Ren almost laughed, though it came out more like a breath of disbelief. "Well, How about you?"
His mouth opened, then closed again. She could see him calculating, trying to find the right insult or defense. Finally, he straightened his spine, glaring down his nose as if that could make him taller. "I'm a half-blood, you fool."
Ren smirked. "Half mudblood then."
His eyes widened in shock, as if she'd slapped him.

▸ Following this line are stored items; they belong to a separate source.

/-- Some words written out from the encodings of R55 and R57 decode to their instructions: one command word of each
command and one descriptor of each bus row. How a row's bits stand for a transaction, and the value 0 of the two writes
(WCMD 0, WDATA 0), are the model's choice (log entry 10): the table gives a write's value no bits. -/
def Obligations.WrittenOutWordsDecode : Prop :=
  decodeTableWord 32 0b00000000000000000000000000000001 = some .init ∧
  decodeTableWord 32 0b00000000000000000000000000110010 = some (.update 3) ∧
  decodeTableWord 32 0b00000000000000000000000000000011 = some .finalize ∧
  decodeTableWord 32 0b00000000000000000000000000000100 = some .clearErr ∧
  decodeTableWord 16 0b100000000 = some (.wcmd 0) ∧
  decodeTableWord 16 0b100000100 = some (.wdata 0) ∧
  decodeTableWord 16 0b000000100 = some .rdata ∧
  decodeTableWord 16 0b000001000 = some .rstatus ∧
  decodeTableWord 16 0b000001100 = some .rlenlo ∧
  decodeTableWord 16 0b000010000 = some .rlenhi ∧
  decodeTableWord 16 0b000101100 = some (.rdigest 3) ∧
  decodeTableWord 16 0b001010100 = some (.rhex 5)

/-- R60: every command word that is not one of the eight words of R57 is rejected: INVALID_INPUT_TYPE for OP 2, with
reserved bits set or NBYTES 5..7, ILLEGAL_COMMAND for every other OP. The eight words are not rejected. -/
def Obligations.EveryOtherCommandWordIsRejected : Prop :=
  ∀ cmd : Word,
    (cmd ∈ [(0x01 : Word), 0x02, 0x12, 0x22, 0x32, 0x42, 0x03, 0x04] → ∃ i, decodeCommand cmd = .ok i) ∧
    (cmd ∉ [(0x01 : Word), 0x02, 0x12, 0x22, 0x32, 0x42, 0x03, 0x04] →
      decodeCommand cmd = .error (if cmd.toNat % 16 = 2 then .invalidInputType else .illegalCommand) ∧
      (cmd.toNat % 16 = 2 → cmd.toNat / 128 ≠ 0 ∨ 5 ≤ cmd.toNat / 16 % 8) ∧
      (cmd.toNat % 16 = 1 ∨ cmd.toNat % 16 = 3 ∨ cmd.toNat % 16 = 4 → cmd.toNat / 16 ≠ 0))

/-! ## The step -/

/-- A step runs the decoded instruction: when the next input is a transaction that decodes to `i`, the step is `exec
i` in the state from which that input is taken (20_memory.md R48, R49). -/
def Obligations.StepRunsDecodedInstruction : Prop :=
  ∀ (s : State) (t : Transaction) (rest : List HostInput) (i : Instr),
    s.pending = .transaction t :: rest → decode t = .ok i → step s = exec i { s with pending := rest }

/-- R127: a transaction that matches none of the descriptors of R55, or whose size is not 4 bytes, has an error
response and no other effect; every other one is accepted. The first clause lists the accepted descriptors. -/
def Obligations.MalformedAccessIsBusError : Prop :=
  ∀ (s : State) (t : Transaction) (rest : List HostInput), s.pending = .transaction t :: rest →
    ((t.size ≠ 4 ∨ t.descriptor.toNat ∉
        [0x100, 0x104, 0x004, 0x008, 0x00C, 0x010, 0x020, 0x024, 0x028, 0x02C,
         0x040, 0x044, 0x048, 0x04C, 0x050, 0x054, 0x058, 0x05C]) →
      step s = .next { s with pending := rest, response := .busError }) ∧
    ((t.size = 4 ∧ t.descriptor.toNat ∈
        [0x100, 0x104, 0x004, 0x008, 0x00C, 0x010, 0x020, 0x024, 0x028, 0x02C,
         0x040, 0x044, 0x048, 0x04C, 0x050, 0x054, 0x058, 0x05C]) →
      ∃ i, decode t = .ok i ∧ step s = exec i { s with pending := rest })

No one talked to him like that, not even the Marauders, who preferred hexes over honesty.
"Pure-blood supremacy," she continued, voice low but steady. yet the ones who strive for it are mudbloods themselves."
He said nothing, his lips pressed in a thin, trembling line. The lake rippled again, soft waves catching the dying sunlight, and for a second neither of them moved. Ren pushed herself up, brushing grass off her robe, and gave him one last look.
She didn't wait for an answer. The soft squelch of her boots faded along the lakeside as she walked off, her mind still buzzing. The conversation had left an unpleasant taste behind not just because of Snape's hypocrisy, but because of what it said about the wizarding world itself.
Even without all the obvious cruelty, without the slurs and the hierarchy and the superstition, there was still something deeply wrong about it all. Everyone wanted to feel superior to someone else. Pure-bloods sneered at Muggle-borns. Half-bloods mocked Muggles. And everyone, in their own way, was hiding from their own reflection.
At least in the forest, monsters didn't pretend to be righteous.